Comment Author: @mathjazz

Thanks!

I'm looking at how this works for Hebrew (another RTL locale), which has an approved translation in Pontoon: https://pontoon.mozilla.org/he/firefox/browser/browser/preferences/preferences.ftl/?string=178407

Which means it's also in the file: https://hg.mozilla.org/l10n-central/he/file/2c05277ec42e/browser/browser/preferences/preferences.ftl#l91

According to Comment 6, the XML tag in the file output (LTR) seems correct.

So I suspect the problem is that the string contains both, the RTL and LTR content and we force

I wonder what can we even do about this. Flagging Amir with a NI, who's been helping us with RTL issues in the past (see bug #1190566 for example).

bugzilla-to-github avatar Oct 18 '18 19:10 bugzilla-to-github

Comment Author: Mohammed Yaseen Khan [:foxt7ot] <[email protected]>

Thanks Mahtab for raising the issue.

Yes Matjaz, your hunch is correct. The issue is becuase the statement contains both RTL and LTR characters and this issue was there in pootle as well and I suspect this is the case with other RTL as well.

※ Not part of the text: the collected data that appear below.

-- ==== Sys2Proof/Tests/Slice0.lean ====
section
/-!
SUPPORT. Tests: words written out from the tables of 01_encodings.md and read by the decoder, terms that WellFormed refuses,
and for each statement of Certificates/Slice0/Obligations.lean states and operands that meet its hypotheses.
-/

namespace Sys2Proof.Tests

open Sys2Proof Sys2Proof.Machine Sys2Proof.Claims

set_option Elab.async false

/-! ## Small states -/

/-- A launch of one tile and two contexts at tile 0 of die 0, of the system job. -/
def lch : Launch :=
  { job := 0, depth := 0, cfgid := 7#64, image := 0#64, arg := 0#64, lctr := 0#64, gctr := 0#64, deadline := 0, st := .running,
    nctx := 2 }

/-- The state at reset with an identity map of the first GiB in three tables (R313), one launch, and its first unit. -/
def st (x : UnitRegs) : State :=
  { State.reset with
    mem := { cells := [(0, 0x01#8), (1, 0x10#8), (0x1000, 0x01#8), (0x1001, 0x20#8), (0x2000, 0x1F#8)] }
    launches := [(1, lch)]
    units := [(0, x)] }

/-- A unit of that launch with g4 and g5 given, in system mode. -/
def ux (a b : Word) : UnitRegs :=
  { st := .ready, launch := 1, pc := 0x4000#64, g := ((Vector.replicate 64 0#64).set 4 a).set 5 b
    csr := { status := 1#64, trapvec := 0x100#64 } }

/-- The state with that unit. -/
def sx (a b : Word) : State := st (ux a b)

/-- That unit in user mode. -/
def uu (a b : Word) : UnitRegs := { ux a b with csr := { status := 0#64, trapvec := 0x100#64 } }

theorem translated {s : State} {q : Requester} {k : Access} {va : Word} {x : XOk}
    (h : (match (translate s q k va).1 with | .ok y => decide (y = x) | .error _ => false) = true) :
    translate s q k va = (.ok x, (translate s q k va).2) := by
  revert h
  rcases translate s q k va with ⟨_ | y, r⟩ <;> simp

theorem untranslated {s : State} {q : Requester} {k : Access} {va : Word} {x : XFail}
    (h : (match (translate s q k va).1 with | .ok _ => false | .error y => decide (y = x)) = true) :
    translate s q k va = (.error x, (translate s q k va).2) := by
  revert h
  rcases translate s q k va with ⟨y | _, r⟩ <;> simp

theorem okOf {ε α : Type} {e : Except ε α} (h : e.toOption.isSome = true) : e = .ok (e.toOption.get h) := by
  cases e with
  | error _ => cases h
  | ok _ => rfl

theorem someOf {α : Type} {o : Option α} (h : o.isSome = true) : o = some (o.get h) := by
  cases o with
  | none => cases h
  | some _ => rfl

/-- The answer of an operation that may stop. -/
def answers {ε α : Type} [DecidableEq α] : Except ε α → α → Bool
  | .ok b, a => decide (b = a)
  | .error _, _ => false

theorem answered {ε α : Type} [DecidableEq α] {e : Except ε α} {a : α} (h : answers e a = true) : e = .ok a := by
  cases e with
  | error _ => cases h
  | ok _ => exact congrArg _ (of_decide_eq_true h)

theorem addressed {s : State} {k : Access} {va : Word} {n : Nat} {x : XOk}
    (h : canonical va = true ∧ va.toNat % n = 0 ∧
      (match (translate s (requester s s.cur) k va).1 with | .ok y => decide (y = x) | .error _ => false) = true) :
    address s k va n = .ok (x, (translate s (requester s s.cur) k va).2) := by
  obtain ⟨h1, h2, h3⟩ := h
  have e1 : checkAddr va n = .ok () := by
    unfold checkAddr checkAligned need'
    rw [h1, decide_eq_true h2]
    rfl
  have e2 : xlateC s k va = .ok (x, (translate s (requester s s.cur) k va).2) := by
    unfold xlateC
    rw [translated h3]
  unfold address
  rw [e1]
  exact e2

bugzilla-to-github avatar Oct 18 '18 22:10 bugzilla-to-github

Comment Author: @amire80

Sorry, noticed it only now.

Unfortunately, I cannot think of any way to fix this easily. It's a major inherent problem with how RTL languages work. Mixing RTL text with any kind of left-to-right code, including XML is always a disaster. This is why translating into RTL languages in text files is so awful: in translations files every single line has some LTR text in it, so everything is jumbled. Using any web-based translation solution such as Pontoon makes it much better, because it separates the translation from the source string and from the LTR string key. However, it doesn't fix this problem completely because some code or markup is quite often embedded in the string itself, as it is in this example.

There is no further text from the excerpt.